» The problem
Count the lines below that contain "foldl". Give only the number.

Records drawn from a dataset
<<<<

-- ==== Sys2Proof/Machine/Graph.lean ====
section
/-! DEFINITION. The Armature (R118, R163 to R182): graph images and their checks, GLOAD, GBIND, GFREE and GQRY when they
start, vectors in and results out. CRC-32C stands here too (R52). -/

namespace Sys2Proof.Machine
open Sys2Proof

/-! ## CRC-32C (R52) -/

/-- One bit of the reflected Castagnoli division. -/
def crcBit (c : Word) : Word := if c.getLsbD 0 then (c >>> 1) ^^^ 0x82F63B78 else c >>> 1

/-- One byte. -/
def crcByte (c : Word) (b : Byte) : Word :=
  let x := c ^^^ b.setWidth 32
  crcBit (crcBit (crcBit (crcBit (crcBit (crcBit (crcBit (crcBit x)))))))

/-- CRC-32C of a byte string. -/
def crc32c (bs : List Byte) : Word := ~~~ (bs.foldl crcByte 0xFFFFFFFF)

/-- Whether CHK in dword 1 [63:32] of an image matches, with CHK itself taken as zero. -/
def chkOk (ds : List DWord) : Bool :=
  let zeroed := ds.set 1 (dw ds 1 &&& 0xFFFFFFFF)
  (crc32c (zeroed.flatMap fun d => bytesLE 8 d.toNat)).toNat == field (dw ds 1) 63 32

/-! ## The image (R166 to R169) -/

/-- NNODE. -/
def giNodes (ds : List DWord) : Nat := field (dw ds 0) 63 50
/-- NIN. -/
def giIns (ds : List DWord) : Nat := field (dw ds 0) 49 39
/-- NTAP. -/
def giTaps (ds : List DWord) : Nat := field (dw ds 0) 38 29
/-- IFMT: whether inputs are I16. -/
def giWide (ds : List DWord) : Bool := bitOf (dw ds 0) 28
/-- The length of an image in dwords. -/
def giLen (ds : List DWord) : Nat := 2 + giNodes ds + giTaps ds
/-- Node word n. -/
def giNode (ds : List DWord) (n : Nat) : DWord := dw ds (2 + n)
/-- Tap word j. -/
def giTap (ds : List DWord) (j : Nat) : DWord := dw ds (2 + giNodes ds + j)
/-- OP of a node. -/
def gnOp (d : DWord) : Nat := field d 63 62
/-- SRCA. -/
def gnA (d : DWord) : Nat := field d 45 32
/-- SRCB. -/
def gnB (d : DWord) : Nat := field d 31 18

/-- Whether a source field may stand: an input below NIN, or a node below `n`. -/
def sourceOk (ds : List DWord) (n src : Nat) : Bool :=
  if src ≥ 0x2000 then src - 0x2000 < giIns ds else src < n

/-- Whether an image is well formed (R169). -/
def graphOk (ds : List DWord) : Bool :=
  ds.length == giLen ds && chkOk ds &&
  decide (1 ≤ giNodes ds) && decide (giNodes ds ≤ 8192) && decide (1 ≤ giIns ds) && decide (giIns ds ≤ 1024) &&
  decide (1 ≤ giTaps ds) && decide (giTaps ds ≤ 512) && field (dw ds 0) 27 0 == 0 && field (dw ds 1) 31 0 == 0 &&
  ((List.range (giNodes ds)).all fun n =>
    let d := giNode ds n
    let w := field d 61 56
    field d 17 0 == 0 && decide (8 ≤ w) && decide (w ≤ 48) && sourceOk ds n (gnA d) &&
    (if gnOp d ≥ 2 then field d 50 46 == 0 && gnB d == 0 else sourceOk ds n (gnB d))) &&
  ((List.range (giTaps ds)).all fun j =>
    let d := giTap ds j
    field d 41 0 == 0 && sourceOk ds (giNodes ds) (field d 63 50))

/-! ## Capacity and width (R164, R165, R170) -/

/-- The pairs of a source node and a reading bay that differ from the node's own (R164). -/
def crossings (ds : List DWord) : Nat :=
  let pairs := (List.range (giNodes ds)).flatMap fun n =>
    let d := giNode ds n
    let srcs := if gnOp d ≥ 2 then [gnA d] else [gnA d, gnB d]
    srcs.filterMap fun x => if x < 0x2000 ∧ x / 256 ≠ n / 256 then some (x, n / 256) else none
  pairs.eraseDups.length

/-- The depths of the nodes in order (R165). -/
def nodeDepths (ds : List DWord) : Array Nat :=
  (List.range (giNodes ds)).foldl (fun (v : Array Nat) n =>
    let d := giNode ds n
    let of (x : Nat) : Nat := if x ≥ 0x2000 then 0 else (v[x]?).getD 0 + (if x / 256 ≠ n / 256 then 2 else 0)
    v.push (1 + (if gnOp d ≥ 2 then of (gnA d) else max (of (gnA d)) (of (gnB d))))) #[]

/-- D (R165). -/
def graphDepth (ds : List DWord) : Nat :=
  let v := nodeDepths ds
  ((List.range (giTaps ds)).map fun j =>
    let x := field (giTap ds j) 63 50
    if x ≥ 0x2000 then 0 else (v[x]?).getD 0).foldl max 0

/-- The least width that holds an interval (R170). -/
def needWidth : Nat → Nat → Int → Int → Nat
  | 0, v, _, _ => v
  | fuel + 1, v, lo, hi =>
    if -(2 ^ (v - 1) : Int) ≤ lo ∧ hi ≤ 2 ^ (v - 1) - 1 then v else needWidth fuel (v + 1) lo hi

/-- The bounds of a node from those of its sources (R170). -/
def nodeBounds (d : DWord) (a b : Int × Int) : Int × Int :=
  let sa : Int := 2 ^ field d 55 51
  let sb : Int := 2 ^ field d 50 46
  match gnOp d with
  | 0 => (a.1 * sa + b.1 * sb, a.2 * sa + b.2 * sb)
  | 1 => (a.1 * sa - b.2 * sb, a.2 * sa - b.1 * sb)
  | 2 => (a.1 * sa, a.2 * sa)
  | _ => (-(a.2 * sa), -(a.1 * sa))

/-- The first node whose required width exceeds its declared one, with that width. -/
def widthFault (ds : List DWord) : Option (Nat × Nat) :=
  let w := if giWide ds then 16 else 8
  let inp : Int × Int := (-(2 ^ (w - 1) : Int), 2 ^ (w - 1) - 1)
  ((List.range (giNodes ds)).foldl (fun (r : Array (Int × Int) × Option (Nat × Nat)) n =>
    let d := giNode ds n
    let of (x : Nat) : Int × Int := if x ≥ 0x2000 then inp else (r.1[x]?).getD inp
    let bd := nodeBounds d (of (gnA d)) (of (gnB d))
    let need := needWidth 8192 1 bd.1 bd.2
    (r.1.push bd, r.2.or (if need > field d 61 56 then some (n, need) else none))) (#[], none)).2

/-- The resident graphs of a core. -/
def residents (k : Core) : List Graph := (List.finRange 4).filterMap fun h => at' k.graphs h

/-- Whether a bay is free. -/
def bayFree (k : Core) (b : Nat) : Bool := (residents k).all fun g => b < g.bay0 || g.bay0 + g.nbay ≤ b

/-- The bays that a launch may use: bays 0 to 15 of a split core, the half that its owner holds (R433). -/
def bayCount (k : Core) : Nat := if isSplit k then 16 else 32

/-- The lowest run of free bays. -/
def freeRun (k : Core) (n : Nat) : Option Nat :=
  (List.range 32).find? fun b => b + n ≤ bayCount k && (List.range n).all fun i => bayFree k (b + i)

/-- What placing an image comes to. -/
inductive Placed where
  | ok (g : Graph)
  | bad (f : EngFault)
  deriving DecidableEq, Repr

/-- An image that is well formed placed on a core (R170). -/
def placeGraph (k : Core) (ds : List DWord) : Placed :=
  let n := (giNodes ds + 255) / 256
  let rs := residents k
  let used := (rs.map (·.xing)).sum
  let free := ((List.range (bayCount k)).filter (bayFree k)).length
  let x := crossings ds
  let capFault : EngFault := ⟨.graphCapacity, 0, BitVec.ofNat 64 (free * 2 ^ 32 + (512 - used)), .fault⟩
  match freeRun k n with
  | none => .bad capFault
  | some b =>
    if (rs.map (·.nin)).sum + giIns ds > 1024 || (rs.map (·.ntap)).sum + giTaps ds > 512 || used + x > 512 ||
        graphDepth ds > 1023 then .bad capFault
    else match widthFault ds with
      | some (node, need) => .bad ⟨.graphWidth, BitVec.ofNat 64 node, BitVec.ofNat 64 need, .fault⟩
      | none => .ok ⟨ds, giNodes ds, giIns ds, giTaps ds, giWide ds, b, n, x, graphDepth ds, none⟩

/-! ## GLOAD, GFREE, GQRY (R178, R180) -/

/-- The handle of a graph command. -/
def handleOf (f : EngForm) : Fin 4 := Fin.ofNat 4 f.k.toNat

/-- A handle of a core set. -/
def setGraph (s : State) (c : CoreId) (h : Fin 4) (g : Option Graph) : State :=
  modCore s c fun k => { k with graphs := put k.graphs h g }

/-- A binding changed. -/
def modBind (s : State) (c : CoreId) (h : Fin 4) (f : Bind → Bind) : State :=
  modCore s c fun k => { k with graphs := put k.graphs h ((at' k.graphs h).map fun g => { g with bind := g.bind.map f }) }

/-- GLOAD starts (R178). -/
def startGload (f : EngForm) (s : State) (g : Eng) : Start :=
  let c := g.who.core
  let k := coreAt s c
  let h := handleOf f
  let addr := g.a.toNat
  if (at' k.graphs h).isSome then badStart .illegalOperand 0
  else match engRead s g addr 16 with
    | .inr e => .trap e
    | .inl hd => match engRead s g addr (8 * giLen (dwordsOf hd)) with
      | .inr e => .trap e
      | .inl bs =>
        let ds := dwordsOf bs
        if !graphOk ds then badStart .illegalOperand addr
        else match placeGraph k ds with
          | .bad e => .trap e
          | .ok x => .go (landed (setGraph s c h (some x)) g.id)

/-- Whether nothing of a binding is under way. -/
def bindQuiet (b : Bind) : Bool := b.group.isEmpty && b.full.isEmpty && b.fly.isEmpty

/-- GFREE starts (R178): the binding takes no further group. -/
def startGfree (f : EngForm) (s : State) (g : Eng) : Start :=
  .go (startedOn (modBind s g.who.core (handleOf f) fun b => { b with closing := true }) g.id)

/-- A GFREE under way frees its handle once no vector is in flight. -/
def freeGraph (f : EngForm) (s : State) (g : Eng) : State :=
  let h := handleOf f
  let quiet := match (at' (coreAt s g.who.core).graphs h).bind (·.bind) with | some b => bindQuiet b | none => true
  if quiet then landed (setGraph s g.who.core h none) g.id else s

/-- The status word of a handle (R180). -/
def graphStatus (g : Option Graph) : DWord :=
  match g with
  | none => 0
  | some x => BitVec.ofNat 64 (2 ^ 63 + (if x.bind.isSome then 2 ^ 62 else 0) + x.bay0 * 2 ^ 57 + x.nbay * 2 ^ 51 +
      x.xing * 2 ^ 41 + x.depth * 2 ^ 31 + x.ntap * 2 ^ 21 + x.nin * 2 ^ 10)

/-- GQRY starts. -/
def startGqry (f : EngForm) (s : State) (g : Eng) : Start :=
  .go (landedWith s g.id (graphStatus (at' (coreAt s g.who.core).graphs (handleOf f))) 0)

/-! ## GBIND (R171, R172, R175, R179) -/

/-- QZ. -/
def bdQz (d : Vector DWord 4) : Bool := bitOf d[0] 59
/-- TI. -/
def bdTi (d : Vector DWord 4) : Nat := field d[0] 50 47
/-- TE. -/
def bdTe (d : Vector DWord 4) : Nat := field d[0] 46 43
/-- TO. -/
def bdTo (d : Vector DWord 4) : Nat := field d[0] 42 39
/-- NVEC. -/
def bdNvec (d : Vector DWord 4) : Nat := field d[0] 38 31
/-- DST. -/
def bdAddr (d : Vector DWord 4) : DWord := d[1]
/-- STRIDE. -/
def bdStride (d : Vector DWord 4) : Int := signedOf 32 (field d[2] 31 0)

/-- The input tiles of a TILE source (R172). -/
def inTiles (nin : Nat) (wide : Bool) : Nat := if wide then (nin + 63) / 64 else (nin + 127) / 128

/-- A list of tiles from one upward, as far as there are tiles. -/
def tileRun (t n : Nat) : List (Fin 16) := (List.range n).filterMap fun i => if t + i < 16 then some (Fin.ofNat 16 (t + i)) else none

/-- The regions of a TILE run (R331). -/
def bindRegions (d : Vector DWord 4) (x : Graph) : List (Region × Bool) :=
  if bdSrc d ≠ 1 then []
  else
    (tileRun (bdTi d) (inTiles x.nin x.i16)).map (fun t => (Region.tile t, false)) ++
    [(.tile (Fin.ofNat 16 (bdTe d)), false)] ++
    (if bdDst d = 1 then (tileRun (bdTo d) ((x.ntap + 31) / 32)).map fun t => (Region.tile t, true) else [])

/-- A binding descriptor from the dwords read at acceptance. -/
def bindDesc (ds : List DWord) : Vector DWord 4 := Vector.ofFn fun i => dw ds i.val

/-- Whether another handle has bound a lane. -/
def laneTaken (k : Core) (h : Fin 4) (e : AgId) : Bool :=
  (List.finRange 4).any fun j => j != h && match (at' k.graphs j).bind (·.bind) with
    | some b => bdSrc b.desc == 0 && bdEdge b.desc == e
    | none => false

/-- The checks of R179 that are made at the start. TO is checked where the destination is TILE, which alone uses it (log
entry 96). -/
def bindFault (k : Core) (h : Fin 4) (d : Vector DWord 4) (addr : DWord) : Option EngFault :=
  let bad (c : FaultCode) : Option EngFault := some ⟨c, addr, 0, .fault⟩
  match at' k.graphs h with
  | none => bad .illegalOperand
  | some x =>
    let pairOk := (bdSrc d == 1 && bdDst d ≤ 2) || (bdSrc d == 0 && bdDst d == 0)
    let g := inTiles x.nin x.i16
    let o := (x.ntap + 31) / 32
    let outs := if bdDst d = 1 then tileRun (bdTo d) o else []
    let ins := tileRun (bdTi d) g
    let want : Fmt := if x.i16 then .i16 else .i8
    if field d[0] 30 0 != 0 || field d[1] 63 52 != 0 || field d[2] 63 32 != 0 || d[3] != 0 || !pairOk then
      bad .illegalOperand
    else if bdSrc d == 0 && laneTaken k h (bdEdge d) then bad .illegalOperand
    else if bdSrc d == 1 && (bdNvec d == 0 || bdNvec d > 128 || bdTi d + g - 1 > 15 ||
        (bdDst d == 1 && bdTo d + o - 1 > 15) || outs.any fun t => ins.contains t || t.val == bdTe d) then
      bad .illegalOperand
    else if bdSrc d == 1 && (ins.any (fun t => at' k.tiles t != want) || at' k.tiles (Fin.ofNat 16 (bdTe d)) != .i16) then
      bad .tagMismatch
    else if bdDst d == 2 && ((bdAddr d).toNat % 4 != 0 || bdStride d % 4 != 0) then bad .align
    else none

/-- A binding that has taken nothing yet. -/
def freshBind (cmd : Nat) (d : Vector DWord 4) : Bind where
  cmd := cmd
  desc := d
  next := 0
  group := []
  full := []
  wid := Place.zero
  closing := false
  fly := []

/-- GBIND starts (R178): once its checks have passed, a binding in force finishes its group first. -/
def startGbind (f : EngForm) (s : State) (g : Eng) : Start :=
  let c := g.who.core
  let h := handleOf f
  let k := coreAt s c
  let d := bindDesc g.desc
  match bindFault k h d g.a with
  | some e => .trap e
  | none => match (at' k.graphs h).bind (·.bind) with
    | some b =>
      if bindQuiet b then .go (setGraph s c h ((at' k.graphs h).map fun x => { x with bind := none }))
      else if b.closing then .wait
      else .go (modBind s c h fun b => { b with closing := true })
    | none =>
      let s1 := setGraph s c h ((at' k.graphs h).map fun x => { x with bind := some (freshBind g.id d) })
      .go (if bdSrc d = 0 then landed s1 g.id else startedOn s1 g.id)

/-! ## Vectors (R118, R172 to R176) -/

/-- The mantissas of a graph's nodes on an input vector (R163). -/
def nodeValues (ds : List DWord) (xs : List Int) : Array Int :=
  (List.range (giNodes ds)).foldl (fun (v : Array Int) n =>
    let d := giNode ds n
    let of (x : Nat) : Int := if x ≥ 0x2000 then (xs[x - 0x2000]?).getD 0 else (v[x]?).getD 0
    let a := of (gnA d) * 2 ^ field d 55 51
    let b := of (gnB d) * 2 ^ field d 50 46
    v.push (match gnOp d with | 0 => a + b | 1 => a - b | 2 => a | _ => -a)) #[]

>>>>

» Task answer
5